Promising Practice: Indigenous Dialogue Circles – AMSSA
Credit: Pathways to Prosperity Canada
Promising Practice: Indigenous Dialogue Circles
Organizations: Affiliation of Multicultural Societies and Service Agencies of BC (AMSSA)
Project Title: Sharing Settlement and Integration Practices that Work
Pathways to Prosperity has been contracted by Immigration, Refugees and Citizenship Canada (IRCC) to share innovative promising practices in immigrant settlement and integration with an empirical basis for their effectiveness. To date we have produced 31 videos and briefs for this purpose, and over the next five years we will be producing an additional 34 videos and accompanying briefs on promising practices, targeting a range of service areas, providers, and client groups.

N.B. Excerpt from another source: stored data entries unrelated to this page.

-- ==== Sys2Proof/Machine/Float.lean ====
section
/-!
DEFINITION. Floating-point values and exact arithmetic with one rounding (R50 … R56), comparison (R157, R166, R167) and
conversion (R161).
-/

namespace Sys2Proof.Machine

/-- What the largest exponent code of a format means (R50). -/
inductive FpKind where
  /-- infinities and NaNs -/
  | ieee
  /-- one NaN, M = 0b111, and no infinity (e4m3) -/
  | oneNan
  /-- numbers only (e2m1, e3m5) -/
  | numbers
  deriving DecidableEq, Repr

/-- A floating-point format (R50). -/
structure FpFmt where
  eBits : Nat
  mBits : Nat
  bias  : Nat
  sign  : Bool
  kind  : FpKind
  deriving DecidableEq, Repr

/-- f32 -/
def fpF32 : FpFmt := { eBits := 8, mBits := 23, bias := 127, sign := true, kind := .ieee }
/-- bf16 -/
def fpBf16 : FpFmt := { eBits := 8, mBits := 7, bias := 127, sign := true, kind := .ieee }
/-- f16 -/
def fpF16 : FpFmt := { eBits := 5, mBits := 10, bias := 15, sign := true, kind := .ieee }
/-- e5m2 -/
def fpE5m2 : FpFmt := { eBits := 5, mBits := 2, bias := 15, sign := true, kind := .ieee }
/-- e4m3 -/
def fpE4m3 : FpFmt := { eBits := 4, mBits := 3, bias := 7, sign := true, kind := .oneNan }
/-- e2m1 -/
def fpE2m1 : FpFmt := { eBits := 2, mBits := 1, bias := 1, sign := true, kind := .numbers }
/-- e3m5 -/
def fpE3m5 : FpFmt := { eBits := 3, mBits := 5, bias := 3, sign := false, kind := .numbers }

/-- The format of a type of Tf. -/
def fpOf : FType → FpFmt
  | .f32 => fpF32 | .bf16 => fpBf16 | .f16 => fpF16

/-- The floating-point format of a type of Ta, if it is one. -/
def fpOfE : EType → Option FpFmt
  | .f32 => some fpF32 | .bf16 => some fpBf16 | .f16 => some fpF16 | .e4m3 => some fpE4m3 | .e5m2 => some fpE5m2
  | .e2m1 => some fpE2m1 | .e3m5 => some fpE3m5
  | .s8 => none | .s16 => none | .s32 => none | .s64 => none | .z8 => none | .z16 => none | .z32 => none
  | .z64 => none | .s4 => none

/-- A value: NaN (signalling or not), infinity, or the dyadic number ± m · 2^e. -/
inductive FVal where
  | nan (signalling : Bool)
  | inf (neg : Bool)
  | fin (neg : Bool) (m : Nat) (e : Int)
  deriving DecidableEq, Repr

/-- The value of an element (R50, R51). -/
def FpFmt.value (f : FpFmt) (bits : Nat) : FVal :=
  let m := bits % 2 ^ f.mBits
  let e := bits / 2 ^ f.mBits % 2 ^ f.eBits
  let neg := f.sign && bits / 2 ^ (f.mBits + f.eBits) % 2 == 1
  let top := e = 2 ^ f.eBits - 1
  let num : FVal :=
    if e = 0 then .fin neg m (1 - (f.bias : Int) - f.mBits)
    else .fin neg (2 ^ f.mBits + m) ((e : Int) - f.bias - f.mBits)
  match f.kind with
  | .ieee => if top then (if m = 0 then .inf neg else .nan (m / 2 ^ (f.mBits - 1) == 0)) else num
  | .oneNan => if top ∧ m = 2 ^ f.mBits - 1 then .nan false else num
  | .numbers => num

/-- The sign position of a format. -/
def FpFmt.signBit (f : FpFmt) : Nat := 2 ^ (f.mBits + f.eBits)

/-- The canonical NaN (R52), or what a format without NaN delivers (R54). -/
def FpFmt.qnan (f : FpFmt) : Nat :=
  match f.kind with
  | .ieee => (2 ^ f.eBits - 1) * 2 ^ f.mBits + 2 ^ (f.mBits - 1)
  | .oneNan => 2 ^ (f.mBits + f.eBits) - 1
  | .numbers => 0

/-- The significand and quantum of the largest finite value (R50). -/
def FpFmt.largest (f : FpFmt) : Nat × Int :=
  match f.kind with
  | .ieee => (2 ^ (f.mBits + 1) - 1, (2 ^ f.eBits : Int) - 2 - f.bias - f.mBits)
  | .oneNan => (2 ^ (f.mBits + 1) - 2, (2 ^ f.eBits : Int) - 1 - f.bias - f.mBits)
  | .numbers => (2 ^ (f.mBits + 1) - 1, (2 ^ f.eBits : Int) - 1 - f.bias - f.mBits)

/-- The bits of ± k · 2^q, a value the format holds, with the quantum of its own exponent. -/
def FpFmt.bits (f : FpFmt) (neg : Bool) (k : Nat) (q : Int) : Nat :=
  let body := if k < 2 ^ f.mBits then k
    else (q + f.mBits + f.bias).toNat * 2 ^ f.mBits + (k - 2 ^ f.mBits)
  if f.sign && neg then f.signBit + body else body

/-- The largest finite value, of a sign. -/
def FpFmt.maxBits (f : FpFmt) (neg : Bool) : Nat := f.bits neg f.largest.1 f.largest.2

/-- Infinity, which the saturating formats read as the largest value (R54). -/
def FpFmt.infBits (f : FpFmt) (neg : Bool) : Nat :=
  match f.kind with
  | .ieee => (if neg then f.signBit else 0) + (2 ^ f.eBits - 1) * 2 ^ f.mBits
  | _ => f.maxBits neg

/-- Number of binary digits. -/
def digits (n : Nat) : Nat := if n = 0 then 0 else Nat.log2 n + 1

/-- Rounds m · 2^e to a multiple of 2^q in a mode: the multiple, and whether it is inexact (R53). -/
def roundQ (r : RMode) (neg : Bool) (m : Nat) (e q : Int) : Nat × Bool :=
  if q ≤ e then (m * 2 ^ (e - q).toNat, false)
  else
    let sh := (q - e).toNat
    let lo := m / 2 ^ sh
    let rest := m % 2 ^ sh
    let half := 2 ^ (sh - 1)
    let up : Bool := match r with
      | .rne => decide (half < rest) || (rest == half && lo % 2 == 1)
      | .rna => decide (half ≤ rest)
      | .rtz => false
      | .rdn => neg && rest != 0
      | .rup => !neg && rest != 0
    (if up then lo + 1 else lo, rest != 0)

/-- Whether an overflow in a mode goes to infinity (R54). -/
def overflowsToInf (r : RMode) (neg : Bool) : Bool :=
  match r with
  | .rne => true
  | .rna => true
  | .rtz => false
  | .rdn => neg
  | .rup => !neg

/-- `round` of the exact ± m · 2^e, m ≠ 0, in a format that has a sign or of a positive value: bits and flags
(R53 … R55). Tininess is judged on the value rounded to the format's precision with an unbounded exponent. -/
def FpFmt.roundFin (f : FpFmt) (r : RMode) (neg : Bool) (m : Nat) (e : Int) : Nat × Nat :=
  let p : Int := f.mBits
  let emin : Int := 1 - f.bias
  let ex := e + digits m - 1
  let qn := ex - p
  let q := max ex emin - p
  let (k0, inexact) := roundQ r neg m e q
  let (k, q) := if k0 = 2 ^ (f.mBits + 1) then (2 ^ f.mBits, q + 1) else (k0, q)
  let (kmax, qmax) := f.largest
  if q > qmax ∨ (q = qmax ∧ k > kmax) then
    (if overflowsToInf r neg then f.infBits neg else f.maxBits neg, flagOF + flagNX)
  else
    let kn := (roundQ r neg m e qn).1
    let tiny := ex < emin ∧ ¬ (ex = emin - 1 ∧ kn = 2 ^ (f.mBits + 1))
    (f.bits neg k q, if inexact then flagNX + (if tiny then flagUF else 0) else 0)

/-- Delivers a value in a format: R52 for NaNs, R54 for infinities and for e3m5, otherwise one rounding. -/
def FpFmt.deliver (f : FpFmt) (r : RMode) (v : FVal) : Nat × Nat :=
  match v with
  | .nan sig =>
    (match f.kind with
     | .numbers => (0, flagNV)
     | .oneNan => (f.qnan, if sig then flagNV else 0)
     | .ieee => (f.qnan, if sig then flagNV else 0))
  | .inf neg =>
    (match f.kind with
     | .ieee => (f.infBits neg, 0)
     | .oneNan => (f.maxBits neg, flagOF + flagNX)
     | .numbers => if neg && !f.sign then (0, flagNV) else (f.maxBits neg, flagOF + flagNX))
  | .fin neg m e =>
    if m = 0 then (f.bits neg 0 0, 0)
    else if neg && !f.sign then (0, flagNV)
    else f.roundFin r neg m e

/-- Negation of a value. -/
def fvNeg : FVal → FVal
  | .nan s => .nan s
  | .inf n => .inf !n
  | .fin n m e => .fin (!n) m e

/-- The exact product of two values that are not NaN and not 0 · ∞. -/
def fvMul (a b : FVal) : FVal :=
  match a, b with
  | .nan s, _ => .nan s
  | _, .nan s => .nan s
  | .inf n, .inf k => .inf (n != k)
  | .inf n, .fin k _ _ => .inf (n != k)
  | .fin n _ _, .inf k => .inf (n != k)
  | .fin n m e, .fin k m' e' => .fin (n != k) (m * m') (e + e')

/-- A zero. -/
def fvIsZero : FVal → Bool
  | .fin _ m _ => m == 0
  | _ => false

/-- An infinity. -/
def fvIsInf : FVal → Bool
  | .inf _ => true
  | _ => false

/-- A NaN. -/
def fvIsNan : FVal → Bool
  | .nan _ => true
  | _ => false

/-- A signalling NaN. -/
def fvIsSnan : FVal → Bool
  | .nan s => s
  | _ => false

/-- The sign of a value. -/
def fvSign : FVal → Bool
  | .nan _ => false
  | .inf n => n
  | .fin n _ _ => n

/-- The signed multiple of 2^e that a finite value is, for an exponent not above its own. -/
def fvScaled (e : Int) : FVal → Int
  | .fin n m e' => (if n then -1 else 1) * ((m * 2 ^ (e' - e).toNat : Nat) : Int)
  | _ => 0

/-- The exponent of a finite value. -/
def fvExp : FVal → Int
  | .fin _ _ e => e
  | _ => 0

/-- The rounded sum of two values that are not NaN (R53, R155): opposite infinities give the canonical NaN with NV, an
exact zero sum of opposite signs is +0, or −0 toward −∞. -/
def FpFmt.sum (f : FpFmt) (r : RMode) (a b : FVal) : Nat × Nat :=
  match fvIsInf a, fvIsInf b with
  | true, true => if fvSign a != fvSign b then (f.qnan, flagNV) else (f.infBits (fvSign a), 0)
  | true, false => (f.infBits (fvSign a), 0)
  | false, true => (f.infBits (fvSign b), 0)
  | false, false =>
    let e := min (fvExp a) (fvExp b)
    let z := fvScaled e a + fvScaled e b
    if z = 0 then
      let neg := if fvIsZero a && fvIsZero b && fvSign a == fvSign b then fvSign a else r == .rdn
      (f.bits neg 0 0, 0)
    else f.roundFin r (decide (z < 0)) z.natAbs e

/-- NV when some value is a signalling NaN. -/
def snanFlag (vs : List FVal) : Nat := if vs.any fvIsSnan then flagNV else 0

/-- `add` (R155) -/
def FpFmt.add (f : FpFmt) (r : RMode) (a b : Nat) : Nat × Nat :=
  let x := f.value a
  let y := f.value b
  if fvIsNan x || fvIsNan y then (f.qnan, snanFlag [x, y]) else f.sum r x y

/-- `sub` (R155) -/
def FpFmt.sub (f : FpFmt) (r : RMode) (a b : Nat) : Nat × Nat :=
  let x := f.value a
  let y := f.value b
  if fvIsNan x || fvIsNan y then (f.qnan, snanFlag [x, y]) else f.sum r x (fvNeg y)

/-- 0 · ∞ -/
def zeroTimesInf (x y : FVal) : Bool := (fvIsInf x && fvIsZero y) || (fvIsZero x && fvIsInf y)

/-- `mul` (R155) -/
def FpFmt.mul (f : FpFmt) (r : RMode) (a b : Nat) : Nat × Nat :=
  let x := f.value a
  let y := f.value b
  if zeroTimesInf x y then (f.qnan, flagNV)
  else if fvIsNan x || fvIsNan y then (f.qnan, snanFlag [x, y])
  else f.deliver r (fvMul x y)

/-- `fma` (R156): a · b + c with one rounding. -/
def FpFmt.fma (f : FpFmt) (r : RMode) (a b c : Nat) : Nat × Nat :=
  let x := f.value a
  let y := f.value b
  let z := f.value c
  if zeroTimesInf x y then (f.qnan, flagNV)
  else if fvIsNan x || fvIsNan y || fvIsNan z then (f.qnan, snanFlag [x, y, z])
  else f.sum r (fvMul x y) z

/-- The numeric order of two values that are not NaN, −0 equal to +0: whether the first is below, and whether equal. -/
def fvLt (a b : FVal) : Bool :=
  match a, b with
  | .inf n, .inf k => n && !k
  | .inf n, .fin _ _ _ => n
  | .fin _ _ _, .inf k => !k
  | .fin _ _ _, .fin _ _ _ => let e := min (fvExp a) (fvExp b); decide (fvScaled e a < fvScaled e b)
  | _, _ => false

/-- Numeric equality of two values that are not NaN. -/
def fvEq (a b : FVal) : Bool := !fvIsNan a && !fvIsNan b && !fvLt a b && !fvLt b a

/-- Float `vmin` and `vmax` (R157): the order is numeric with −0 below +0. -/
def FpFmt.pick (f : FpFmt) (larger : Bool) (a b : Nat) : Nat × Nat :=
  let x := f.value a
  let y := f.value b
  if fvIsNan x && fvIsNan y then (f.qnan, snanFlag [x, y])
  else if fvIsNan x then (b, snanFlag [x])
  else if fvIsNan y then (a, snanFlag [y])
  else
    let below := fvLt x y || (fvEq x y && fvSign x && !fvSign y)
    (if larger then (if below then b else a) else (if below then a else (if fvEq x y && fvSign x == fvSign y then a else b)), 0)

/-- Float `vabs` (R158). -/
def FpFmt.abs (f : FpFmt) (a : Nat) : Nat × Nat :=
  let x := f.value a
  if fvIsNan x then (f.qnan, snanFlag [x]) else (a % f.signBit, 0)

/-- Float `vneg` (R158). -/
def FpFmt.neg (f : FpFmt) (a : Nat) : Nat × Nat :=
  let x := f.value a
  if fvIsNan x then (f.qnan, snanFlag [x])
  else (if a / f.signBit % 2 = 1 then a % f.signBit else a % f.signBit + f.signBit, 0)

/-- A float condition (R166): truth and flags. eq, ne, ord and uno are quiet, the others signal on any NaN. -/
def fHolds (k : FCond) (x y : FVal) : Bool × Nat :=
  let un := fvIsNan x || fvIsNan y
  let quiet := snanFlag [x, y]
  let loud := if un then flagNV else 0
  match k with
  | .eq => (!un && fvEq x y, quiet)
  | .ne => (un || !fvEq x y, quiet)
  | .lt => (!un && fvLt x y, loud)
  | .le => (!un && !fvLt y x, loud)
  | .gt => (!un && fvLt y x, loud)
  | .ge => (!un && !fvLt x y, loud)
  | .ord => (!un, quiet)
  | .uno => (un, quiet)

/-- The range of an integer element of width `w` (R49). -/
def intRange (w : Nat) (signed : Bool) : Int × Int :=
  if signed then (-(2 ^ (w - 1)), 2 ^ (w - 1) - 1) else (0, 2 ^ w - 1)

/-- Clamps into a range. -/
def clampTo (r : Int × Int) (z : Int) : Int := max r.1 (min r.2 z)

/-- A float value to an integer of width `w` (R56): bits and flags. -/
def fvToInt (r : RMode) (w : Nat) (signed : Bool) (v : FVal) : Nat × Nat :=
  let rg := intRange w signed
  match v with
  | .nan _ => (0, flagNV)
  | .inf n => (unsignedOf w (if n then rg.1 else rg.2), flagNV)
  | .fin n m e =>
    let (k, inexact) := roundQ r n m e 0
    let z : Int := if n then -(k : Int) else k
    if z < rg.1 ∨ rg.2 < z then (unsignedOf w (clampTo rg z), flagNV)
    else (unsignedOf w z, if inexact then flagNX else 0)

/-- An integer to a float value. -/
def fvOfInt (z : Int) : FVal := .fin (decide (z < 0)) z.natAbs 0

/-- Signedness of an integer type of Ta, and none for a float type. -/
def eSigned : EType → Option Bool
  | .s8 => some true | .s16 => some true | .s32 => some true | .s64 => some true | .s4 => some true
  | .z8 => some false | .z16 => some false | .z32 => some false | .z64 => some false
  | .f32 => none | .bf16 => none | .f16 => none | .e4m3 => none | .e5m2 => none | .e2m1 => none | .e3m5 => none

/-- The integer an element of an integer type holds. -/
def eInt (w : Nat) (signed : Bool) (b : Nat) : Int := if signed then signedOf w b else ((b % 2 ^ w : Nat) : Int)

/-- `cv` (R161): converts one element, giving bits and flags. -/
def convert (r : RMode) (td ts : EType) (b : Nat) : Nat × Nat :=
  match eSigned ts, eSigned td, fpOfE ts, fpOfE td with
  | some ss, some ds, _, _ => (unsignedOf (eWidth td) (clampTo (intRange (eWidth td) ds) (eInt (eWidth ts) ss b)), 0)
  | some ss, none, _, some fd => fd.deliver r (fvOfInt (eInt (eWidth ts) ss b))
  | none, some ds, some fs, _ => fvToInt r (eWidth td) ds (fs.value b)
  | none, none, some fs, some fd =>
    if ts = td then (match fs.value b with
      | .nan sig => (fd.qnan, if sig then flagNV else 0)
      | _ => (b, 0))
    else fd.deliver r (fs.value b)
  | _, _, _, _ => (0, 0)

end Sys2Proof.Machine
end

Promising practices are innovative practices that have an objective basis for claiming effectiveness in achieving their stated aims and have the potential for replication. Thus, promising practices are defined in terms of their innovation and effectiveness, which can be empirically measured as successful outcomes of the practices. Our approach focuses not only on identifying truly promising practices, but on analyzing and sharing key features that can be replicated. Promising practices may have faced challenges in their initial implementation, and these challenges are also considered and analyzed so that others can learn from these experiences.
The project is co-led by the Affiliation of Multicultural Societies and Service Agencies of BC (AMSSA). The Canadian Immigrant Settlement Sector Alliance (CISSA-ACSEI) and Ontario Council of Agencies Serving Immigrants (OCASI) are central partners.